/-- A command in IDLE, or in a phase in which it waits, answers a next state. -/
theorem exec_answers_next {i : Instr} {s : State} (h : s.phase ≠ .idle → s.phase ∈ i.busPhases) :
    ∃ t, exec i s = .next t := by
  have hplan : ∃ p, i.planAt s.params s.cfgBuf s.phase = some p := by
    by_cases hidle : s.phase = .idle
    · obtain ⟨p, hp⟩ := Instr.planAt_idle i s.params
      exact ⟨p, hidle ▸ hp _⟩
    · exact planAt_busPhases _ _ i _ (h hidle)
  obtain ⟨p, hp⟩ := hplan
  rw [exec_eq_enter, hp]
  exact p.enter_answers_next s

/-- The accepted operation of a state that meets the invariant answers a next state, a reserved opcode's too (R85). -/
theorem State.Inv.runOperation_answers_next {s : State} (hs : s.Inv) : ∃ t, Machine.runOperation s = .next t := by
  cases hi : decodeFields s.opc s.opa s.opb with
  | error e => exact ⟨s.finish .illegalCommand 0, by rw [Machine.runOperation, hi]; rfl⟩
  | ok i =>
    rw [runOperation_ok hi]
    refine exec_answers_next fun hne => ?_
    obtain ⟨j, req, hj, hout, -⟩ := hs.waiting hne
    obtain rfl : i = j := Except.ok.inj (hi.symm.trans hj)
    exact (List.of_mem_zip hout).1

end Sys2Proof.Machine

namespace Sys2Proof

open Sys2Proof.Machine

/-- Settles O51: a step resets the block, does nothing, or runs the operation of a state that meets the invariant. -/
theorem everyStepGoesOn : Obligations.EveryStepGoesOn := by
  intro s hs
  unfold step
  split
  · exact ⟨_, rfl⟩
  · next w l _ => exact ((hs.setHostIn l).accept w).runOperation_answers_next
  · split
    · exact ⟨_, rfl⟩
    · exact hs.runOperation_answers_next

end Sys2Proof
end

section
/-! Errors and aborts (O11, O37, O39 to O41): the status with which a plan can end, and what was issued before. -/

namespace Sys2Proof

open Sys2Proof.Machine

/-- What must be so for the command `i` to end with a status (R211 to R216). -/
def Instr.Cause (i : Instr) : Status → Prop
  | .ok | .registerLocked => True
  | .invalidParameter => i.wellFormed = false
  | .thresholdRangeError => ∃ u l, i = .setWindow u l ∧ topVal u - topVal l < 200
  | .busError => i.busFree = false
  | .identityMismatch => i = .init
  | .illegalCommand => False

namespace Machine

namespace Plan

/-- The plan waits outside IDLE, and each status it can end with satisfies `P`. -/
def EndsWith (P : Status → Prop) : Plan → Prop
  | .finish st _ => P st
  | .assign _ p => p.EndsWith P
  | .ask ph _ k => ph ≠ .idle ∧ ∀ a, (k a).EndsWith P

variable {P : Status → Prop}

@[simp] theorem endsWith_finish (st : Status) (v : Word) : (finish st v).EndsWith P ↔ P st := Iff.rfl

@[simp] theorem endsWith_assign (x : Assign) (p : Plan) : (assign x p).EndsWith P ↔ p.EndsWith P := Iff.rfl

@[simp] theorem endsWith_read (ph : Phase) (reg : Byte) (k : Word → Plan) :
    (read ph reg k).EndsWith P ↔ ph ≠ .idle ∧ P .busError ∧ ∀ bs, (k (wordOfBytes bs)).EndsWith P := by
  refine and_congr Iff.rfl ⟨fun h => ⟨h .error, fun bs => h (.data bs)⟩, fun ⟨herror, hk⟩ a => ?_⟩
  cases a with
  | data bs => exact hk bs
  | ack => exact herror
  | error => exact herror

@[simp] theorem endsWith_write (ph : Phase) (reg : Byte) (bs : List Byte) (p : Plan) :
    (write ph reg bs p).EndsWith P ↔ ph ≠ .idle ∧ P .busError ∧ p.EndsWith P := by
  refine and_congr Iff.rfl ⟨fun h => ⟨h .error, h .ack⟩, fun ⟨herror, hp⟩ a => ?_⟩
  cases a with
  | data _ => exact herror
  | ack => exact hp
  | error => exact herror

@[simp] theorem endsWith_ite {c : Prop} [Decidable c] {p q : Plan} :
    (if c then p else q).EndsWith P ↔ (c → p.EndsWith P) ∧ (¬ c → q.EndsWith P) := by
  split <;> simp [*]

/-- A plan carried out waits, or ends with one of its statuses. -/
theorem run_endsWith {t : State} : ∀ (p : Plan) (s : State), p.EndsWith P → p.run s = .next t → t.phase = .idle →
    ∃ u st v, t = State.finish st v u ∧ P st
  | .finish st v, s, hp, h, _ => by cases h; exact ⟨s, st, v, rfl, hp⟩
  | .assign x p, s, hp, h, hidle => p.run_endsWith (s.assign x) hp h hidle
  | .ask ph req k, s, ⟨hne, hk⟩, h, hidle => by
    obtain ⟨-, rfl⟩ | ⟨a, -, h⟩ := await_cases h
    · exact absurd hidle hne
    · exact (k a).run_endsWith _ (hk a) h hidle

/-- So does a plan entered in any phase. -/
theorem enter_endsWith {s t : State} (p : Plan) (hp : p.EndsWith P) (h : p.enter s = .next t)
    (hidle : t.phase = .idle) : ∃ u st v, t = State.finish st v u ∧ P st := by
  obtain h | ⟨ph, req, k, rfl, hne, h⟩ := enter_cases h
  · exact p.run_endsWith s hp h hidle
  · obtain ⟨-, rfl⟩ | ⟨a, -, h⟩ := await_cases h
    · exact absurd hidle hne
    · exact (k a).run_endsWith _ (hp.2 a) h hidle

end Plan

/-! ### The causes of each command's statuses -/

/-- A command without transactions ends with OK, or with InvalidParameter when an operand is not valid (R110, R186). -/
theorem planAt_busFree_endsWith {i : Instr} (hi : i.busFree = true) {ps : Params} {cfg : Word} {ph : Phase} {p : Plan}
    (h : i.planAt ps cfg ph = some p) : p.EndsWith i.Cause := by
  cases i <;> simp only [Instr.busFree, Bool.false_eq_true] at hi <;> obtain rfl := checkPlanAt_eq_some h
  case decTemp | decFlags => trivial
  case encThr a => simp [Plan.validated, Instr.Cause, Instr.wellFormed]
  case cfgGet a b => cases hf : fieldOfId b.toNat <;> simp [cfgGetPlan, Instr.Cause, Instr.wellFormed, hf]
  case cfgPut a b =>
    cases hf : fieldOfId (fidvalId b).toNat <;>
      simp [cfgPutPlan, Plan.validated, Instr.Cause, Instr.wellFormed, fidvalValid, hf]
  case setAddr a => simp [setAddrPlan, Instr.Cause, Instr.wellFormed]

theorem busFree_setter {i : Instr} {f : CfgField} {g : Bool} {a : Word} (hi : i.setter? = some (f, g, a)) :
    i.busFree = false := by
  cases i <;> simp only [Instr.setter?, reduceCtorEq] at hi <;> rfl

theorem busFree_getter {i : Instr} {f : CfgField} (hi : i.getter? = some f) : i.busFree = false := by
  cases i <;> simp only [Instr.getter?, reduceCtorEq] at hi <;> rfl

What you should do: Find the line with "def EndsWith (P" in the material above. Reproduce it and each line after it up to and including the line with "ack => exact hp".

Task result:
def EndsWith (P : Status → Prop) : Plan → Prop
  | .finish st _ => P st
  | .assign _ p => p.EndsWith P
  | .ask ph _ k => ph ≠ .idle ∧ ∀ a, (k a).EndsWith P

variable {P : Status → Prop}

@[simp] theorem endsWith_finish (st : Status) (v : Word) : (finish st v).EndsWith P ↔ P st := Iff.rfl

@[simp] theorem endsWith_assign (x : Assign) (p : Plan) : (assign x p).EndsWith P ↔ p.EndsWith P := Iff.rfl

@[simp] theorem endsWith_read (ph : Phase) (reg : Byte) (k : Word → Plan) :
    (read ph reg k).EndsWith P ↔ ph ≠ .idle ∧ P .busError ∧ ∀ bs, (k (wordOfBytes bs)).EndsWith P := by
  refine and_congr Iff.rfl ⟨fun h => ⟨h .error, fun bs => h (.data bs)⟩, fun ⟨herror, hk⟩ a => ?_⟩
  cases a with
  | data bs => exact hk bs
  | ack => exact herror
  | error => exact herror

@[simp] theorem endsWith_write (ph : Phase) (reg : Byte) (bs : List Byte) (p : Plan) :
    (write ph reg bs p).EndsWith P ↔ ph ≠ .idle ∧ P .busError ∧ p.EndsWith P := by
  refine and_congr Iff.rfl ⟨fun h => ⟨h .error, h .ack⟩, fun ⟨herror, hp⟩ a => ?_⟩
  cases a with
  | data _ => exact herror
  | ack => exact hp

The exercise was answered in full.